Susanna’s forbearance snapped. “Where would I get one? You’ve lived in courts all your life. You know what the morals are, and they aren’t what your Calvinist preachers would like them to be. They’re not even like the way your ordinary provincial official or school teacher or shopkeeper or artisan manages his household. Even in the Netherlands, where both couples–the king and queen and the Stadthouder and his wife–are so generally well behaved most of the time, although it is said that Frederik Hendrik only married Amalia of Solms because she refused to become his mistress and his brother said he had to get married to someone, it doesn’t mean that all the people who revolve around them follow their example. No one raises an eyebrow when a servant becomes a nobleman’s mistress. And if, when he ends it, she comes away with a generous settlement, she has a better prospect for marrying some other upper servant rather than a worse one. If I had given into that Lorrainer colonel and he had really had as much money as he claimed to have, my dowry would have been a lot bigger than it is.”

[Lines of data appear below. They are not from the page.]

open State in
/-- Settles O14: the loads by mode and register, each test read off the descriptor's kind. -/
theorem segmentLoadRules : Obligations.SegmentLoadRules := by
  intro s r sel d? gp
  refine ⟨fun m => ?real, fun m null => ⟨?nullSS, fun notSS => ?nullData⟩,
    fun m notNull read => ⟨?ss, fun notSS => ?data⟩⟩
  case real => rw [loadSeg_not_prot m, realSegment_eq]
  case nullSS => rw [loadSeg_ss m, loadSS_null null]; rfl
  case nullData => rw [loadSeg_data m notSS, loadDataSeg_null null]
  case ss =>
    rw [loadSeg_ss m]
    cases d? with
    | none => exact loadSS_none notNull read
    | some d =>
      simp only [loadSS_some notNull read, Rights.writable_eq_false]
      rfl
  case data =>
    rw [loadSeg_data m notSS]
    cases d? with
    | none => exact loadDataSeg_none notNull read
    | some d =>
      simp only [loadDataSeg_some notNull read, Rights.readable_eq_false, Descriptor.dataPrivOK_eq_false]
      rfl

end Sys2Proof.Machine
end

section
/-! OR, SBB, SUB, XOR, NOT, NEG and the shifts (rules R78, R261 to R268, R360 to R372): what each form completes with,
and where the check of its operand stops it, with the statements about them settled. -/

namespace Sys2Proof.Machine

/-! ### How an operand form ends -/

section
variable {s : State} {w : Width} {rm : RM}

/-- An instruction that stops with every stop of its write check. -/
theorem State.stopsWithCheck_write {i : Instr} {x : M State} {p : Place} (runs : exec i s = outcome x)
    (stops : ∀ e, s.checkWrite w p = .error e → x = .error e) : s.StopsWithCheck i .write w p := by
  rintro g off e rfl h
  rw [runs, stops e h]

/-- An instruction that stops with every stop of its read check. -/
theorem State.stopsWithCheck_read {i : Instr} {x : M State} {p : Place} (runs : exec i s = outcome x)
    (stops : ∀ e, s.checkRead w p = .error e → x = .error e) : s.StopsWithCheck i .read w p := by
  rintro g off e rfl h
  rw [runs, stops e h]

theorem State.modifyRM_completes (may : s.MayWrite w (s.place rm)) (f : Word → State → Word × State) :
    s.modifyRM w rm f = .ok ((s.place rm).finish w (f (s.readAt w (s.place rm)) s)) :=
  State.modifyRM_eq_ok.mpr ⟨may, rfl⟩

theorem State.modifyRM_stops {e : Stop} (h : s.checkWrite w (s.place rm) = .error e) (f : Word → State → Word × State) :
    s.modifyRM w rm f = .error e :=
  check_stops h

/-- When each instruction of a table runs `meaning` of its entry, that is what one of them runs. -/
theorem exec_of_table {α : Type} {table : List (Instr × α)} (meaning : α → M State)
    (runs : table.map (fun q => exec q.1 s) = table.map fun q => outcome (meaning q.2)) {q : Instr × α}
    (hq : q ∈ table) : exec q.1 s = outcome (meaning q.2) :=
  List.map_inj_left.mp runs q hq

/-- When `meaning` also completes with `result` of the entry it is given, each instruction of the table completes with
its own. -/
theorem exec_completes_of_table {α : Type} {table : List (Instr × α)} {meaning : α → M State} {result : α → State}
    (runs : table.map (fun q => exec q.1 s) = table.map fun q => outcome (meaning q.2))
    (completes : ∀ x, meaning x = .ok (result x)) : ∀ q ∈ table, exec q.1 s = .next (result q.2) := fun q hq =>
  (exec_of_table meaning runs hq).trans (outcome_eq_next.mpr (completes q.2))

end

/-! ### The forms of OR, SBB, SUB and XOR (rule R261) -/

section
variable {s : State} {w : Width} {rm : RM} {r : Reg} {v : Word}

theorem State.rmReg_completes (lock : s.LockFits rm) (may : s.MayWrite w (s.place rm)) (f : Binary) :
    s.rmReg f w rm r = .ok ((s.place rm).finish w (f w (s.readAt w (s.place rm)) (s.reg w r) s)) :=
  State.rmReg_eq_ok.mpr ⟨lock, may, rfl⟩

theorem State.rmImm_completes (lock : s.LockFits rm) (may : s.MayWrite w (s.place rm)) (f : Binary) :
    s.rmImm f w rm v = .ok ((s.place rm).finish w (f w (s.readAt w (s.place rm)) v s)) :=
  State.rmImm_eq_ok.mpr ⟨lock, may, rfl⟩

“Well, I will never take a lover. A husband will be more than enough.” Marguerite bowed her head. “My Tante Catherine, one of Papa’s other sisters, died before I was born, but they tell me that when Henri IV made a galant advance to her, she answered, ‘I am too poor to be your wife and too well-born to be your mistress.’ Too poor or too proud, I will never be any man’s mistress. It’s hard to think of virtue separate from reputation, though. Isn’t reputation a mirror of a person’s character?”

Then she popped her head up again, her eyes bright. “What colonel?”

Susanna tsked. “Not one you know. Just remember. Reputation is nothing but what ‘they say.’ A lot of what ‘they say’ can be malicious–rumor, insinuations, allegations. But I don’t have to care. I am who I am and Marc believes me and not anyone else’s gossip. And if he damages my ‘reputation’ by kissing me, he’ll take the greatest of care for me, for myself and not for what anybody says about me.”

“It’s almost worse,” the little duchess concluded, “when what ‘they say’ is true rather than false.”